These cookies came about when I was craving something sweet with nuts and chocolate but couldn’t find any recipes for chocolate chip cookies with less than a full cup of butter or oil, which did not appeal in the slightest. I made a simple dough using no eggs, only 2 tablespoons of oil, ground flax seeds, wheat flour and brown sugar to make a nutty-sweet base for cookies studded with chopped nuts and dried fruit. I added white chocolate chips I had leftover from a previous recipe and on discovering that I was totally out of chocolate chips, added chocolate covered cocoa nibs for a deep chocolate hit and a little crunch. Since the dough is somewhat wet and contains no eggs it also happens to be perfect for licking off the spoon without guilt or worry.

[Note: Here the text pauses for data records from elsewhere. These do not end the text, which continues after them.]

-- ==== Sys2Proof/Machine/RegMap.lean ====
section
/-! DEFINITION. The register map (18_register_map.md R493): one row per field of the spec's register tables, with its access
type (00_scope.md R9) and what each reset level does to it (R11). Fields the spec marks reserved have no row, so they read as
0 and take no write (R8). -/

namespace Sys2Proof.Machine

/-- The access types of R9. -/
inductive Acc
  | rw | ro | wo | w1c | rc | rws
  deriving DecidableEq, Repr

/-- A field of a register: the offset of its 32-bit word (`count` words `stride` apart), its place, its access type, its
value at P reset, whether S and C reset keep it, and, where the spec reserves encodings, the least and greatest that are
not reserved. -/
structure RegRow where
  base : Nat
  stride : Nat
  count : Nat
  lo : Nat
  width : Nat
  acc : Acc
  pval : Nat
  keepS : Bool
  keepC : Bool
  lim : Option (Nat × Nat)
  deriving DecidableEq, Repr

/-- Whether a row describes the word at an offset. -/
def RegRow.at (r : RegRow) (off : Nat) : Bool :=
  r.base ≤ off && (if r.stride = 0 then off == r.base
    else (off - r.base) % r.stride == 0 && (off - r.base) / r.stride < r.count)

/-- Part 1 of the map, in order of offset. -/
def regRows1 : List RegRow := [
  ⟨0x0, 0x0, 1, 24, 2, .ro, 0, false, true, none⟩,  -- GLB_ID.CODE
  ⟨0x0, 0x0, 1, 16, 8, .ro, 0, false, true, none⟩,  -- GLB_ID.STEPPING
  ⟨0x0, 0x0, 1, 0, 16, .ro, 8256, false, false, none⟩,  -- GLB_ID.DEVICE
  ⟨0x8, 0x0, 1, 0, 32, .ro, 0, false, true, none⟩,  -- GLB_SERIAL(lo)
  ⟨0xC, 0x0, 1, 0, 32, .ro, 0, false, true, none⟩,  -- GLB_SERIAL(hi)
  ⟨0x10, 0x0, 1, 0, 20, .ro, 0, false, true, none⟩,  -- GLB_CAPACITY.FOLIOS
  ⟨0x14, 0x0, 1, 2, 1, .ro, 0, false, true, none⟩,  -- GLB_STRAPS.CARD
  ⟨0x14, 0x0, 1, 1, 1, .ro, 0, true, true, none⟩,  -- GLB_STRAPS.ETH_MODE
  ⟨0x14, 0x0, 1, 0, 1, .ro, 0, true, true, none⟩,  -- GLB_STRAPS.SELFTEST_FULL
  ⟨0x20, 0x0, 1, 0, 32, .rws, 0, true, true, none⟩,  -- GLB_SCRATCH
  ⟨0x100, 0x0, 1, 12, 4, .rw, 0, false, true, none⟩,  -- GLB_BEAT_CTL.MASTER_PRIORITY
  ⟨0x100, 0x0, 1, 8, 1, .rw, 1, false, true, none⟩,  -- GLB_BEAT_CTL.MASTER_ELIGIBLE
  ⟨0x100, 0x0, 1, 0, 8, .rw, 50, true, true, none⟩,  -- GLB_BEAT_CTL.PERIOD_US
  ⟨0x104, 0x0, 1, 8, 8, .ro, 0, false, true, none⟩,  -- GLB_BEAT_STATUS.OFFSET_NS
  ⟨0x104, 0x0, 1, 4, 1, .ro, 0, false, true, none⟩,  -- GLB_BEAT_STATUS.BEAT_AHEAD
  ⟨0x104, 0x0, 1, 3, 1, .ro, 0, false, true, none⟩,  -- GLB_BEAT_STATUS.BEAT_UNLOCKED
  ⟨0x104, 0x0, 1, 0, 3, .ro, 0, false, true, none⟩,  -- GLB_BEAT_STATUS.STATE
  ⟨0x108, 0x0, 1, 0, 24, .ro, 0, false, true, none⟩,  -- GLB_BEAT_MASTER
  ⟨0x110, 0x0, 1, 0, 32, .ro, 0, true, true, none⟩,  -- GLB_BEAT_NUM(lo)
  ⟨0x114, 0x0, 1, 0, 32, .ro, 0, true, true, none⟩,  -- GLB_BEAT_NUM(hi)
  ⟨0x200, 0x0, 1, 0, 32, .wo, 0, false, false, none⟩,  -- GLB_COMMIT
  ⟨0x204, 0x0, 1, 28, 4, .ro, 0, false, false, none⟩,  -- GLB_COMMIT_STATUS.TICKET
  ⟨0x204, 0x0, 1, 24, 1, .w1c, 0, false, false, none⟩,  -- GLB_COMMIT_STATUS.SHADOW_LOCKED
  ⟨0x204, 0x0, 1, 16, 8, .ro, 0, false, false, none⟩,  -- GLB_COMMIT_STATUS.DETAIL
  ⟨0x204, 0x0, 1, 8, 8, .ro, 0, false, false, none⟩,  -- GLB_COMMIT_STATUS.REASON
  ⟨0x204, 0x0, 1, 3, 5, .ro, 0, false, false, none⟩,  -- GLB_COMMIT_STATUS.GROUP
  ⟨0x204, 0x0, 1, 0, 2, .ro, 0, false, false, none⟩,  -- GLB_COMMIT_STATUS.STATE
  ⟨0x208, 0x0, 1, 0, 32, .ro, 0, false, false, none⟩,  -- GLB_COMMIT_PENDING
  ⟨0x210, 0x0, 1, 0, 32, .rw, 0, false, false, none⟩,  -- GLB_COMMIT_BEAT(lo)
  ⟨0x214, 0x0, 1, 0, 32, .rw, 0, false, false, none⟩,  -- GLB_COMMIT_BEAT(hi)
  ⟨0x218, 0x0, 1, 0, 32, .ro, 0, false, false, none⟩,  -- GLB_COMMIT_DONE_BEAT(lo)
  ⟨0x21C, 0x0, 1, 0, 32, .ro, 0, false, false, none⟩,  -- GLB_COMMIT_DONE_BEAT(hi)
  ⟨0x300, 0x0, 1, 8, 8, .rw, 3, false, true, none⟩,  -- GLB_TMO.HEARTBEAT
  ⟨0x300, 0x0, 1, 0, 8, .rw, 4, false, true, none⟩,  -- GLB_TMO.CTX_TIMEOUT
  ⟨0x10000, 0x0, 1, 0, 2, .rw, 0, true, true, some (0, 2)⟩,  -- RCU_CTL.PERST_LEVEL
  ⟨0x10004, 0x0, 1, 16, 16, .wo, 0, false, false, none⟩,  -- RCU_CMD.KEY
  ⟨0x10004, 0x0, 1, 0, 2, .wo, 0, false, false, none⟩,  -- RCU_CMD.LEVEL
  ⟨0x10008, 0x0, 1, 12, 2, .ro, 0, true, true, none⟩,  -- RCU_RESET_CAUSE.LAST
  ⟨0x10008, 0x0, 1, 0, 10, .w1c, 1, true, true, none⟩,  -- RCU_RESET_CAUSE
  ⟨0x1000C, 0x0, 1, 0, 32, .ro, 0, true, true, none⟩,  -- RCU_RESET_COUNT
  ⟨0x10010, 0x0, 1, 8, 4, .ro, 0, true, true, none⟩,  -- RCU_STORM.WINDOW
  ⟨0x10010, 0x0, 1, 0, 1, .w1c, 0, true, true, none⟩,  -- RCU_STORM.STORM
  ⟨0x10014, 0x0, 1, 2, 2, .ro, 0, false, true, none⟩,  -- RCU_FUSE_STATUS.FAILS
  ⟨0x10014, 0x0, 1, 1, 1, .ro, 0, false, true, none⟩,  -- RCU_FUSE_STATUS.FAULT
  ⟨0x10014, 0x0, 1, 0, 1, .ro, 0, false, true, none⟩,  -- RCU_FUSE_STATUS.LOADED
  ⟨0x10020, 0x0, 1, 0, 32, .ro, 0, false, true, none⟩,  -- RCU_CLK_GOOD(lo)
  ⟨0x10024, 0x0, 1, 0, 20, .ro, 0, false, true, none⟩,  -- RCU_CLK_GOOD(hi)
  ⟨0x10028, 0x0, 1, 0, 32, .w1c, 0, false, true, none⟩,  -- RCU_CLK_FAULT(lo)
  ⟨0x1002C, 0x0, 1, 0, 20, .w1c, 0, false, true, none⟩,  -- RCU_CLK_FAULT(hi)
  ⟨0x10030, 0x0, 1, 0, 32, .rc, 0, false, true, none⟩,  -- RCU_CLK_EVENTS
  ⟨0x10040, 0x0, 1, 16, 16, .rw, 2000, false, true, some (1, 65535)⟩,  -- RCU_WDT.TIMEOUT_MS
  ⟨0x10040, 0x0, 1, 0, 1, .rw, 1, false, true, none⟩,  -- RCU_WDT.ENABLE
  ⟨0x10044, 0x0, 1, 0, 32, .wo, 0, false, false, none⟩,  -- RCU_WDT_KICK
  ⟨0x20000, 0x0, 1, 4, 3, .ro, 0, false, false, none⟩,  -- PWR_STATE.REFUSE
  ⟨0x20000, 0x0, 1, 0, 3, .ro, 0, false, false, none⟩,  -- PWR_STATE.STATE
  ⟨0x20004, 0x0, 1, 0, 3, .wo, 0, false, false, none⟩,  -- PWR_STATE_CMD.TARGET
  ⟨0x20010, 0x0, 1, 8, 1, .w1c, 0, true, true, none⟩,  -- PWR_SUPPLY.TRIP_SEEN
  ⟨0x20010, 0x0, 1, 3, 1, .ro, 0, false, true, none⟩,  -- PWR_SUPPLY.INHIBIT
  ⟨0x20010, 0x0, 1, 2, 1, .ro, 0, false, true, none⟩,  -- PWR_SUPPLY.IO_TRIP
  ⟨0x20010, 0x0, 1, 1, 1, .ro, 0, false, true, none⟩,  -- PWR_SUPPLY.AON_TRIP
  ⟨0x20010, 0x0, 1, 0, 1, .ro, 0, false, true, none⟩,  -- PWR_SUPPLY.CORE_TRIP
  ⟨0x20014, 0x0, 1, 0, 32, .rc, 0, false, true, none⟩,  -- PWR_SUPPLY_EVENTS
  ⟨0x20020, 0x0, 1, 16, 8, .ro, 0, false, true, none⟩,  -- PWR_THERMAL.T_STACK
  ⟨0x20020, 0x0, 1, 8, 8, .ro, 0, false, true, none⟩,  -- PWR_THERMAL.T_LOGIC
  ⟨0x20020, 0x0, 1, 0, 2, .ro, 0, false, true, none⟩,  -- PWR_THERMAL.LEVEL
  ⟨0x20024, 0x0, 1, 0, 32, .rc, 0, false, true, none⟩,  -- PWR_THERMAL_EVENTS
  ⟨0x20028, 0x0, 1, 0, 10, .rw, 1000, false, true, some (500, 1000)⟩,  -- PWR_PLIMIT.PLIMIT_W
  ⟨0x2002C, 0x0, 1, 0, 10, .ro, 0, false, true, none⟩,  -- PWR_POWER_EST
  ⟨0x20030, 0x0, 1, 0, 32, .rc, 0, false, true, none⟩,  -- PWR_PLIMIT_EVENTS
  ⟨0x30000, 0x0, 1, 6, 1, .ro, 0, false, true, none⟩,  -- SEC_STATUS.ERROR
  ⟨0x30000, 0x0, 1, 5, 1, .ro, 0, true, true, none⟩,  -- SEC_STATUS.DEBUG_INVASIVE
  ⟨0x30000, 0x0, 1, 4, 1, .ro, 0, true, true, none⟩,  -- SEC_STATUS.TAMPERED
  ⟨0x30000, 0x0, 1, 3, 1, .ro, 0, false, true, none⟩,  -- SEC_STATUS.UPDATE_PENDING
  ⟨0x30000, 0x0, 1, 1, 2, .ro, 0, false, true, none⟩,  -- SEC_STATUS.BOOT
  ⟨0x30000, 0x0, 1, 0, 1, .ro, 0, false, true, none⟩,  -- SEC_STATUS.READY
  ⟨0x30004, 0x0, 1, 16, 16, .ro, 0, false, true, none⟩,  -- SEC_FW.SVN_RUNNING
  ⟨0x30004, 0x0, 1, 1, 7, .ro, 0, false, true, none⟩,  -- SEC_FW.SVN_MIN
  ⟨0x30004, 0x0, 1, 0, 1, .ro, 0, false, true, none⟩,  -- SEC_FW.ACTIVE_SLOT
  ⟨0x30008, 0x0, 1, 0, 16, .ro, 0, true, true, none⟩,  -- SEC_TAMPER_COUNT
  ⟨0x30010, 0x0, 1, 0, 32, .ro, 0, false, true, none⟩,  -- SEC_BOOT_ID_LO(lo)
  ⟨0x30014, 0x0, 1, 0, 32, .ro, 0, false, true, none⟩,  -- SEC_BOOT_ID_LO(hi)
  ⟨0x30018, 0x0, 1, 0, 32, .ro, 0, false, true, none⟩,  -- SEC_BOOT_ID_HI(lo)
  ⟨0x3001C, 0x0, 1, 0, 32, .ro, 0, false, true, none⟩,  -- SEC_BOOT_ID_HI(hi)
  ⟨0x30020, 0x0, 1, 16, 16, .rw, 0, false, false, some (0, 16384)⟩,  -- SEC_MBOX_CTL.LENGTH
  ⟨0x30020, 0x0, 1, 8, 8, .ro, 0, false, false, none⟩,  -- SEC_MBOX_CTL.STATUS
  ⟨0x30020, 0x0, 1, 2, 1, .w1c, 0, false, false, none⟩,  -- SEC_MBOX_CTL.DONE
  ⟨0x30020, 0x0, 1, 1, 1, .ro, 0, false, false, none⟩,  -- SEC_MBOX_CTL.BUSY
  ⟨0x30020, 0x0, 1, 0, 1, .wo, 0, false, false, none⟩,  -- SEC_MBOX_CTL.GO
  ⟨0x31000, 0x4, 1024, 2, 10, .ro, 0, false, true, none⟩,  -- SEC_SLOT_n.TENANT
  ⟨0x31000, 0x4, 1024, 0, 2, .ro, 0, false, true, none⟩   -- SEC_SLOT_n.STATE
  ]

The texture of these cookies is somewhat cake-like compared to traditional recipes but the texture lends itself well to binding hearty chunks of fruit and nuts. I dubbed them monster cookies after my first batch, in part because I made them a little on the huge side since I wasn’t being particularly careful or paying attention to the fact that wet dough such as that for drop cookies tends to spread quite a bit, and in part because that’s what my mom dubbed cookies that had any number of leftover bits of stuff mixed in when I was a kid. It sounds better than “leftovers cookies,” though that name would apply as well due to the versatility of the flavors in the dough that compliment any number of the usual cookie components. Toss in whatever you think sounds good or you have on hand. I added a chocolate component because that’s what I was craving, but these are equally good with just nuts and fruit. Or just nuts. Or chocolate. Really, any combination that you like should work here. You could probably even add a handful or two of rolled oats for texture, though the dough would be drier and the cookies chewier as a result. Bagged trail mixes would work in this recipe too, especially the kind that incorporate a variety of nuts and fruit bits–just run a heavy knife through the mix to make sure you don’t have too many whole nuts floating around.
Due to my aversion to eggs and butter in this recipe it comes out what we’ll call accidentally vegan as long as you take care to check labels on your mix ins–lots of bittersweet chips are vegan, but milk and white most definitely are not. If you’re serving this to kids with dairy allergies keep an eye out for hidden dairy in the chips or check with mom if the kid in question is not one of your own. It’s not quite a low-fat recipe due to the nuts, but it’s still better than anything with a stick of butter or margarine in it, vegan or otherwise.
Ground flax seeds can be found in many grocery stores alongside the rest of the grains and cereals as well as in health food stores. Be sure to use ground in this recipe unless you want your cookies to have unbroken seeds all throughout. The ground meal flecks the dough and adds a subtle nuttiness of it’s own without changing the basic texture of the cookie or making it into an obvious “health food” type of confection. Don’t omit them, as they also function as an alternative binder to eggs in this recipe. Ground flax keeps for ages in the fridge and makes a great topping for yogurt and and easy addition to oatmeal and many other dishes as well. I’ve even used it as a gluten-free breading for chicken and salmon. If you don’t already have some in your pantry it’s definitely worth the investment.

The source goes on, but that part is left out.